Additionally, there is a test helper,
``scikit-beam.test.helper.assert_follows_unicode_guidelines`` to ensure that a
class follows the Unicode guidelines outlined above.  The following
example test will test that our example class above is compliant::

    def test_unicode_guidelines():
        from scikit-beam.test.helper import assert_follows_unicode_guidelines
        assert_follows_unicode_guidelines(FloatList(b'5|4|3|2'), roundtrip=True)

Including C Code
----------------

* C extensions are only allowed when they provide a significant performance
  enhancement over pure python, or a robust C library already exists to
  provided the needed functionality. When C extensions are used, the Python
  interface must meet the aforementioned python interface guidelines.

* The use of Cython_ is strongly recommended for C extensions, as per the
  example in the template package. Cython_ extensions should store ``.pyx``
  files in the source code repository, but they should be compiled to ``.c``
  files that are updated in the repository when important changes are made to
  the ``.pyx`` file.

  .. warning ::

     We should discuss if we want to commit the ``.c`` or not.

* If a C extension has a dependency on an external C library, the source code
  for the library should be bundled with the Scikit-beam core, provided the
  license for the C library is compatible with the Scikit-beam license.
  Additionally, the package must be compatible with using a system-installed
  library in place of the library included in Scikit-beam.

* In cases where C extensions are needed but Cython_ cannot be used, the `PEP 7
  Style Guide for C Code <http://www.python.org/dev/peps/pep-0007/>`_ is
  recommended.

* C extensions (Cython_ or otherwise) should provide the necessary information
  for building the extension via the mechanisms described in
  :ref:`building-c-or-cython-extensions`.

.. _dev-portable:

Writing portable code for Python 2 and 3
----------------------------------------

As of scikit-beam 0.3, the `six`_ library is included to allow supporting Python
2 and 3 from a single code base.  The use of the `2to3`_ tool has been
phased out in favor of using ``six``.

This section is mainly about moving existing code that works with
``2to3`` to using ``six``.  It is not a complete guide to Python 2 and
3 compatibility.

Many more details and tools can be found at `python-future
<http://python-future.org/automatic_conversion.html>`__

Welcome to the ``__future__``
^^^^^^^^^^^^^^^^^^^^^^^^^^^^^

The top of every ``.py`` file should include the following::

    from __future__ import (absolute_import, division, print_function,
                            unicode_literals)
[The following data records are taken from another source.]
-- ==== Sys2Proof/Machine/Start.lean ====
section
/-! DEFINITION. How groups come to run: launch records (21 R274, R275), kernel images (05 R59; 21 R276), the room of pairs
(21 R278), team and group start (03 R43 to R47; 21 R277, R287). -/

namespace Sys2Proof.Machine

/-- W of a WCODE (21 R274). -/
def widthOf (n : Nat) : Nat := if n = 0 then 16 else if n = 1 then 32 else 64

/-- A launch record of 128 bytes (21 R274). -/
def launchOf (x : Nat) : Launch :=
  { args := (List.range 8).map fun i => fld 32 (799 + 32 * i) (768 + 32 * i) x
    spillBase := fld 64 703 640 x, spillSz := fld 32 639 608 x, sigVal := fld 64 575 512 x, sigCh := fld 12 511 500 x
    sigSvc := bit x 499, sigEn := bit x 498, vault64 := bits x 447 427, voff64 := bits x 426 407, vfix := bit x 406
    gz := bits x 399 384, gy := bits x 383 368, gx := bits x 367 352, pasid := fld 20 351 332 x, prio := bits x 331 329
    kindL := bits x 328 327 == 1, span := bit x 326, w := widthOf (bits x 325 324), tgrp := bits x 323 320
    tiles := bits x 319 315, regsD := 8 * (bits x 314 312 + 1), regsL := 8 * (bits x 311 309 + 1), entryL := fld 64 255 192 x
    entryD := fld 64 191 128 x, tbase := fld 32 127 96 x, tagL := fld 16 95 80 x, tagD := fld 16 79 64 x, kobj := fld 64 63 0 x }

/-- Groups of a team (21 R274). -/
def teamGroups (l : Launch) : Nat := l.tgrp + 1

/-- The slots and lane registers of an empty pair whose L-core has `slotsL` slots take one team (21 R278). -/
def fitsSlots (slotsL : Nat) (l : Launch) : Bool :=
  let n := teamGroups l
  let h := min n (if l.kindL then slotsL else 48)
  let onD := if l.kindL then n - h else h
  (l.span || h == n) && onD * l.regsD * l.w ≤ 196608

/-- One team fits in an otherwise empty pair with no task system (21 R275, R278). -/
def fitsEmpty (l : Launch) : Bool := fitsSlots 8 l

/-- R275's BOUNDS cases. -/
def launchBad (x : Nat) : Bool :=
  let l := launchOf x
  bits x 767 704 != 0 || bits x 607 576 != 0 || bits x 497 448 != 0 || bits x 405 400 != 0 || bits x 308 256 != 0 ||
    1 < bits x 328 327 || bits x 325 324 == 3 || 16 < l.tiles || (if l.kindL then l.tagL else l.tagD) == 0 ||
    l.spillSz.toNat % 16 != 0 || 2 ^ 30 < gridTeams l || 1048576 < l.vault64 ||
    (l.vfix && 1048576 < l.voff64 + l.vault64) || !fitsEmpty l

/-- A context that may have new work: not the service context, V = 1 and not torn down (21 R269, R275). -/
def ctxUsable (s : State) (pasid : BitVec 20) : Bool := pasid != 0 && ctxValid s pasid && ctxState s pasid != 3

/-- Why a word of a context's memory cannot be read now: its home holds the line (25 R324), another device does not answer it, or its
translation or data fail. -/
inductive CtxErr where
  | wait
  | remote
  | bad (e : XErr)
deriving DecidableEq, Repr

/-- A group notes the stamp of what a relaxed load of it has read (13 R176; assumption 70). -/
def noteRead (s : State) (gid t : Nat) : State := updGroup s gid fun g => { g with rlt := max g.rlt t }

/-- A load of eight bytes of a context's memory that a core makes for LAUNCH, ROD.CFG, GANG.PREP or a token, performed at once: relaxed,
or an acquire at .dev (13 R162, R164; 21 R276; 27 R340). It waits for earlier accesses of the group to the bytes and for a bias command
that holds them (13 R175, R181; 25 R324). -/
def ctxLoad (s : State) (g : Group) (pasid : BitVec 20) (va : Nat) (acq : Bool) : State × Except CtxErr Nat :=
  let busy := fun (p : Place) => placeBusy s g p 8 || placeHeld s p 8
  if va % 8 ≠ 0 || 2 ^ 57 ≤ va && va < 2 ^ 63 then (s, .error (.bad (.perm 0)))
  else if 2 ^ 63 ≤ va then
    if busy (.remote (bits va 62 43) (bits va 42 0)) then (s, .error .wait)
    else
      let (s, r) := engRemote s g.core (bits va 62 43) (bits va 42 0) 8 g.lt .load
      match r with
      | .ok (v, t) => (raiseLt s g.gid t, .ok v)
      | .error .remote => (s, .error .remote)
      | .error (.ecc i) => (s, .error (.bad (.ecc i)))
  else
    let (r, s) := xlate s g.core pasid va 1
    match r with
    | .error e => (s, .error (.bad e))
    | .ok y =>
      if busy (if inHost y.pa then .host y.pa else .mem y.pa) then (s, .error .wait)
      else if inHost y.pa then
        let t := hostStamp s y.pa
        (if acq then raiseLt s g.gid t else noteRead s g.gid t, .ok (memRead s 0 y.pa 8))
      else
        let hit := if acq then none else l1Hit s g.core pasid y.pa 8 g.lt
        match hit with
        | some (v, ws, _) =>
          let t := bufferedLt s g.core (pasidKey s pasid) y.pa 8
          (noteRead (raiseLt (retag s g.core pasid y.pa va (BitVec.ofNat 4 y.perm)) g.gid ws) g.gid t, .ok v)
        | none =>
          let a := { accOf g 16 0 va (.mem y.pa) 0 8 .load 0 false acq (wantsRenewal s g.core y.pa g.lt) false with
            pasid := pasid, perm := BitVec.ofNat 4 y.perm }
          let (s, b) := accNow s a
          match b.st with
          | .done v ws _ _ => (noteRead (raiseLt s g.gid ws) g.gid b.rst, .ok v.toNat)
          | .failed _ info => (s, .error (.bad (.ecc info)))
          | _ => (s, .error .wait)

/-- `n` words from `va` as one number. -/
def ctxLoads (s : State) (g : Group) (pasid : BitVec 20) (va : Nat) (acq : Bool) : Nat → State × Except CtxErr Nat
  | 0 => (s, .ok 0)
  | n + 1 =>
    let (s, r) := ctxLoad s g pasid va acq
    match r with
    | .error e => (s, .error e)
    | .ok x =>
      let (s, r) := ctxLoads s g pasid (va + 8) acq n
      (s, match r with | .error e => .error e | .ok y => .ok (x + 2 ^ 64 * y))

/-- The offset of the image of a form and tag among `n` directory entries from `va` (27 R334). -/
def dirFind (formL : Bool) (tag : BitVec 16) (x : Nat) : Nat → Option Nat
  | 0 => none
  | n + 1 =>
    if bit x 0 == formL && bits x 31 24 == tag.toNat / 256 && bits x 23 16 == tag.toNat % 256 then some (bits x 255 192)
    else dirFind formL tag (x / 2 ^ 256) n

/-- Why a kernel object cannot be read yet: its home holds a line, or a page is missing. -/
inductive KerErr where
  | wait
  | page (page : Nat) (s2 : Bool)
deriving DecidableEq, Repr

/-- The kernel a record names: each form's image start, from the directory at KOBJ or else the entry address (05 R59;
21 R276, R284). A missing page or a held line is the answer; any other failure leaves the entry addresses. -/
def kernelRead (s : State) (g : Group) (pasid : BitVec 20) (k : Kernel) (entryD entryL : W64) :
    State × Except KerErr Kernel :=
  let base : Kernel := { k with ibD := entryD, ibL := entryL, hasD := entryD != 0, hasL := entryL != 0 }
  let fail : CtxErr → Except KerErr Kernel := fun e =>
    match e with
    | .wait => .error .wait
    | .bad (.page p s2) => .error (.page p s2)
    | _ => .ok base
  let ko := k.kobj.toNat
  let (s, h) := ctxLoads s g pasid ko false 8
  match h with
  | .error e => (s, fail e)
  | .ok h =>
    if bits h 15 0 != 0xA17D then (s, .ok base)
    else
      let n := bits h 255 252
      let (s, d) := ctxLoads s g pasid (ko + bits h 287 256) false (4 * n)
      match d with
      | .error e => (s, fail e)
      | .ok d =>
        let at_ := fun (l : Bool) (tag : BitVec 16) (e : W64) =>
          match dirFind l tag d n with | some o => BitVec.ofNat 64 (ko + o) | none => e
        let has := fun (l : Bool) (tag : BitVec 16) (e : W64) => e != 0 || (dirFind l tag d n).isSome
        (s, .ok { k with ibD := at_ false k.tagD entryD, ibL := at_ true k.tagL entryL
                         hasD := has false k.tagD entryD, hasL := has true k.tagL entryL })

/-- The kernel a launch record names, before its image starts are known. -/
def launchKernel (l : Launch) : Kernel :=
  ⟨l.kobj, 0, 0, false, false, l.tagD, l.tagL, l.regsD, l.regsL⟩

/-- The core of a pair of a kind (01 R17): the L-core has the even number. -/
def kindCore (p : Nat) (kindL : Bool) : Nat := if kindL then 2 * p else 2 * p + 1

/-- A pair's task system is enabled (21 R281). -/
def taskSystem (s : State) (p : Nat) : Bool := (List.range 64).any fun r => (getRod s p r).st != .off

/-- A pair's bead storage is kept free of teams: its task system is enabled, or a ROD.CFG waits to enable it (21 R281). -/
def beadsKept (s : State) (p : Nat) : Bool := taskSystem s p || s.resvd.any fun r => r.1 == p + 1024

/-- The lowest offset of bead storage (21 R281). -/
def beadBase : Nat := 0x03C00000

/-- A team space [o, o + n) of a core's vault is free: outside every other team's space and outside bead storage; an empty space lies
outside all of them, and all of them outside it (21 R278). -/
def vaultFree (s : State) (core o n : Nat) : Bool :=
  o + n ≤ Config.vaultSize &&
    !(s.teams.any fun t => t.home == core && t.vsize != 0 && n != 0 && o < t.vbase + t.vsize && t.vbase < o + n) &&
    !(!isLCore core && beadsKept s (pairOf core) && beadBase < o + n && n != 0)

/-- Where a team's vault space goes (21 R278): at VOFF64, or at the lowest offset where it fits. -/
def vaultPick (s : State) (core : Nat) (l : Launch) : Option Nat :=
  let n := 64 * l.vault64
  if l.vfix then (if vaultFree s core (64 * l.voff64) n then some (64 * l.voff64) else none)
  else minList ((0 :: (s.teams.filter fun t => t.home == core).map fun t => t.vbase + t.vsize).filter fun o => vaultFree s core o n)

/-- Physical tiles of a core that no team holds (19 R242; 21 R278). -/
def tilesFree (s : State) (core : Nat) : List Nat :=
  (List.range 16).filter fun t => !(s.teams.any fun x => (mapGet [] x.tiles core).contains t)

/-- The next team of a launch fits on a pair now (21 R278): its core for each group in order, and its vault offset. -/
def teamFit (s : State) (p : Nat) (l : Launch) : Option (List Nat × Nat) :=
  let n := teamGroups l
  let c := kindCore p l.kindL
  let o := kindCore p (!l.kindL)
  let h := min n (freeSlots s c).length
  if h < n && (!l.span || (freeSlots s o).length < n - h) then none
  else
    let cores := List.replicate h c ++ List.replicate (n - h) o
    let used := dedup cores
    let room := used.all fun x => regRoom s x (cores.filter (· == x)).length l.regsD l.w && l.tiles ≤ (tilesFree s x).length
    if !room then none else (vaultPick s (cores.headD c) l).map fun v => (cores, v)

/-- The next team of a launch could fit on a pair if it were empty (21 R279): the front group's slot is never free (R278), and a
fixed space must avoid bead storage. -/
def couldFit (s : State) (p : Nat) (l : Launch) : Bool :=
  fitsSlots (if p % 8 = 0 then 7 else 8) l && (l.kindL || !beadsKept s p || (64 * l.vault64 + (if l.vfix then 64 * l.voff64 else 0) ≤ beadBase))

/-- A new group (03 R33, R46; 09 R130): lanes of `mask` hold threads. -/
def newGroup (gid core slot : Nat) (pasid : BitVec 20) (team srTeam srGroup w : Nat) (ker : Kernel) (mask : W64) (pc : W64)
    (tbase : W32) (a15 : AReg) (lt : Nat) : Group :=
  { gid := gid, core := core, res := .resident slot, stopped := none, stopReq := none, stopLanes := 0, kept := [], halt := false, haltCyc := 0, pasid := pasid, sys := false, front := false
    team := team, srTeam := srTeam, srGroup := srGroup, w := w, ker := ker, v := [], p := [], s := []
    a := mapPut aregZero [] 15 a15, q := [], i := []
    lanes := (List.range w).map fun l => newLane pc (!mask.getLsbD l)
    ents := ⟨true, mask, mask, pc, Config.none64, 0, 0, .ready, 0, 0, false⟩ ::
      List.replicate 15 freeEntry
    frames := [], rmode := 0, tbase := tbase &&& tbaseMask, deadline := Config.none64, budget := 0xFFFFFFFF
    budgetPend := false, lt := lt, eqp := none, rgn := [], stalls := [], retired := 0, migReq := false, migCore := none, migTiles := false, migWord := 0, arriving := false
    released := 0, pend := [], flights := [], spark := false, rlt := 0, elt := 0, remFail := none, slice := none, last := 0, yielded := false }

/-- A spill area as a15 names it (21 R277, R287). -/
def spillReg (base : W64) (k : Nat) (sz : W32) : AReg :=
  let b := base + BitVec.ofNat 64 (k * sz.toNat)
  ⟨b, b, b + sz.setWidth 64, 0, 3⟩

/-- Trace records of a started group (29 R352). -/
def startTrace (s : State) (g : Group) : State := flow s { g with ents := [] } g none

/-- Add a started group. -/
def addGroup (s : State) (g : Group) : State := startTrace { s with groups := s.groups ++ [g] } g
This will make the Python 2 interpreter behave as close to Python 3 as
possible.

All files should also import `six`_, whether they are using it or not,
just to make moving code between modules easier, as `six`_ gets used *a
lot*::

    import six

Finding places to use six
^^^^^^^^^^^^^^^^^^^^^^^^^

Unfortunately, the only way to be certain that code works on both
Python 2 and 3 is to make sure it is covered by unit tests.

The `six <http://pythonhosted.org/six/>`__ documentation serves as a
good reference for the sorts of things that need to be updated.

Not so fast on that Unicode thing
^^^^^^^^^^^^^^^^^^^^^^^^^^^^^^^^^

By importing ``unicode_literals`` from ``__future__``, many things
that were once byte strings on Python 2 will now by unicode strings.
This is mostly a good thing, as the behavior of the code will be more
consistent between Python 2 and 3.  However, certain third-party
libraries still assume certain values will be byte strings on
Python 2.

For example, when specifying Numpy structured dtypes, all strings must
be byte strings on Python 2 and unicode strings on Python 3.  The
easiest way to handle this is to force cast them using ``str()``, for
example::

   x = np.array([1.0, 2.0, 3.0], dtype=[(str('name'), '>f8')])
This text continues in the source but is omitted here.